For the enrichment analysis, the cis pQTL sentinel variants were first LD-pruned (r2 < 0.1) and the proportion of sentinel cis pQTL variants that are also eQTLs at our pQTL significance threshold (P < 1.5 × 10−11), conventional genome-wide significance (P < 5 × 10−8) or a nominal P value threshold (P < 1 × 10−5) for the same protein or gene was compared to a permuted set of variants that were not pQTLs (P > 0.0001 for all proteins). We generated 10,000 permuted sets of null variants for each significance threshold matched for MAF, distance to TSS and LD (as described for functional annotation enrichment in ‘Functional annotation of pQTLs’). An empirical P value was calculated as the proportion of permuted variant sets where the proportion that are also cis eQTLs exceeded that of the test set of sentinel cis pQTL variants.
At a stringent eQTL significance threshold (P < 1.5 × 10−11), we found significant enrichment of cis pQTLs for eQTLs (P < 0.0001) (Supplementary Table 11) with 19.5% overlap observed compared to a mean overlap of 1.8% in the null sets. Results were similar in sensitivity analyses using the standard genome-wide or nominal significance thresholds as well as when using only the sentinel variants at cis pQTLs that were robust to adjusting for PAVs (Supplementary Table 7), suggesting our results are robust to the choice of threshold and potential differential binding effects.
Colocalization analysis
Colocalization testing was performed using the coloc package62. For testing colocalization of pQTLs and disease associations, colocalization testing was necessarily limited to disease traits for which full GWAS summary statistics had been made available. We obtained GWAS summary statistics through PhenoScanner. For testing colocalization of pQTLs with eQTLs, we used publically available summary statistics for expression traits from GTEx28. We used the default priors. Regions for testing were determined by dividing the genome into 0.1-cM chunks using recombination data. Evidence for colocalization was assessed using the posterior probability (PP) for hypothesis 4 (that there is an association for both traits and they are driven by the same causal variant(s)). Associations with PP4 > 0.5 were deemed likely to colocalize as this gives hypothesis 4 the highest likelihood of being correct, while PP4 > 0.8 was deemed to be ‘highly likely to colocalize’.
Selection of genetic instruments for Mendelian randomization
In MR, genetic variants are used as ‘instrumental variables’ (IVs) for assessing the causal effect of the exposure (here a plasma protein) on the outcome (here a disease)11,63 (Extended Data Fig. 9).

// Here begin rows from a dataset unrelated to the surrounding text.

-- ==== Sys2Proof/Machine/Copy.lean ====
section
/-!
DEFINITION. Copy engines (R273 to R287) and their faults (R286, R393): CPY, CPWAIT, the engine's reads, transfers and
completions, the retry and the expiry of a suspended access.
-/

namespace Sys2Proof.Machine

/-! ## CPY and CPWAIT (R280 to R283) -/

/-- Element bytes of an ETYPE. -/
def copyElem (etype : Nat) : Nat :=
  if etype = 1 then 1 else if etype = 2 ∨ etype = 5 ∨ etype = 6 then 2 else if etype = 3 ∨ etype = 7 then 4
  else if etype = 4 ∨ etype = 8 then 8 else 1

/-- Word 0 of a request: reserved bits, KIND, ETYPE (R282). -/
def copyWordBad (w : Nat) : Bool :=
  let kind := fld w 0 3
  let e := fld w 8 4
  fld w 52 12 ≠ 0 || fld w 13 19 ≠ 0 || fld w 3 3 ≠ 0 || 6 ≤ kind
    || !(if kind = 4 then 1 ≤ e && e ≤ 4 else if kind = 5 then 3 ≤ e && e ≤ 8 else e = 0)

/-- The checks of R283 in their order. -/
def copyFault (s : State) (q0 q1 q2 q3 : Word) : Option (Byte × Word) :=
  let kind := fld q0.toNat 0 3
  let flat := kind = 0 ∨ kind = 4 ∨ kind = 5
  let e := if kind = 4 ∨ kind = 5 then copyElem (fld q0.toNat 8 4) else 1
  if copyWordBad q0.toNat || (decide flat && 2 ^ 40 ≤ q3.toNat) then some (Cause.cpyInvalid, q0)
  else if !(q0.getLsbD 12) && ctrRefCore s (coreOf s.fs) (.ofNat 64 (fld q0.toNat 32 20)) = none then some (Cause.noSuchCore, q0)
  else if q3.toNat % e ≠ 0 then some (Cause.cpyInvalid, q0)
  else if (kind = 4 || kind = 5) && q2.toNat % e ≠ 0 then some (Cause.misaligned, q2)
  else if kind = 5 && q1.toNat % e ≠ 0 then some (Cause.misaligned, q1)
  else if 1 ≤ kind && kind ≤ 3 && q3.toNat % 64 ≠ 0 then some (Cause.misaligned, q3)
  else none

/-- Copy requests that strands of a core have staged. -/
def stagedCopies (s : State) (core : Nat) : Nat :=
  (List.range 16).foldl (fun n i => n + ((s.strand (core * 16 + i)).staged.filter Staged.isCopy).length) 0

/-- CPY (R283). -/
def execCpy (d a : XReg) (nb : Bool) (s : State) : Res :=
  checked (.cpy d a nb) s
    (let q0 := s.readX a
     let q1 := s.readX (a + 1)
     let q2 := s.readX (a + 2)
     let q3 := s.readX (a + 3)
     match copyFault s q0 q1 q2 q3 with
     | some (c, x) => trap s c x
     | none =>
       if 16 ≤ fifoCount s (coreOf s.fs) then
         if stagedCopies s (coreOf s.fs) = fifoCount s (coreOf s.fs) then
           (if nb then writeAndRetire 4 d 2 s else trap s Cause.stageFull 0)
         else if nb then writeAndRetire 4 d 1 s
         else hold [] s
       else writeAndRetire 4 d 0 (stage s (.copy q0 q1 q2 q3)))

/-- CPWAIT (R280): a strand whose count is not reached leaves the rotation. -/
def execCpwait (d b : XReg) (ch : BitVec 2) (s : State) : Res :=
  let n := Vector.nth (n := 3) s.curCore.cpwp ch.toNat
  if s.readX b ≤ n then writeAndRetire 4 d n s else waitFor (.cpwait (.cpwait d b ch)) s

/-! ## Jobs of a channel (R274, R278) -/

/-- The first job of a channel in commit order, with its place in the footprint table. -/
def headJob (ch : Nat) : Nat → List Job → Option (Nat × Job)
  | _, [] => none
  | i, j :: r => if j.channel = ch then some (i, j) else headJob ch (i + 1) r

def setJob (s : State) (core i : Nat) (j : Job) : State :=
  s.setCore core { s.core core with jobs := (s.core core).jobs.set i j }
def dropJob (s : State) (core i : Nat) : State :=
  s.setCore core { s.core core with jobs := (s.core core).jobs.eraseIdx i }

def meetSets (a b : List Range) : Bool := a.any (fun x => b.any (fun y => x.meets y))

/-- A new job conflicts with an earlier one of its core (R274). -/
def jobConflict (core : Nat) (new old : Job) : Bool :=
  old.blockPending || meetSets (new.readSet core) (old.writeSet core) || meetSets (new.writeSet core) (old.readSet core)
    || meetSets (new.writeSet core) (old.writeSet core)

/-- The reserved bytes and the values of a parameter block (R285). Strides of dimensions at and beyond RANK are not checked: R285 does
not say whether they must be multiples of the element size (DEDUCED, log 41). -/
def blockBad (j : Job) (b : V512) : Bool :=
  let n := b.toNat
  if j.kind = 1 then
    let r := blkRank b
    let es := blkEsize b
    fld n 3 1 ≠ 0 || fld n 6 58 ≠ 0 || fld n 384 128 ≠ 0 || r = 0 || 4 < r
      || (List.range r).any (fun k => blkExt b k = 0 || blkSrc b k % es ≠ 0 || blkDst b k % es ≠ 0)
      || j.w1.toNat % es ≠ 0 || j.w2.toNat % es ≠ 0
  else fld n 160 352 ≠ 0 || blkIdx b % 4 ≠ 0 || blkRowb b = 0 || 2 ^ 20 < blkRowb b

Proteins in the IL1RL1–IL18R1 locus and atopic dermatitis
To identify the likely causal proteins that underpin the previous genetic association of the IL1RL1–IL18R1 locus (chr11:102.5–103.5Mb) with atopic dermatitis (AD)31, we used the following approach. For each protein encoded by a gene in the IL1RL1–IL18R1 locus, we took genetic variants that had a cis association at P < 1 × 10−4 and ‘LD-pruned’ them at r2 < 0.1 to leave largely independent variants. We then used these genetic variants to construct a genetic score for each protein. Formally, we used these variants as instrumental variables for their respective proteins in univariable MR. For multivariable MR, association estimates for all proteins in the locus were extracted for all instruments. We used PhenoScanner to obtain association statistics for the selected variants in the European-ancestry population of a recent large-scale GWAS meta-analysis of AD31. Where the relevant variant was not available, the strongest proxy with r2 ≥ 0.8 was used.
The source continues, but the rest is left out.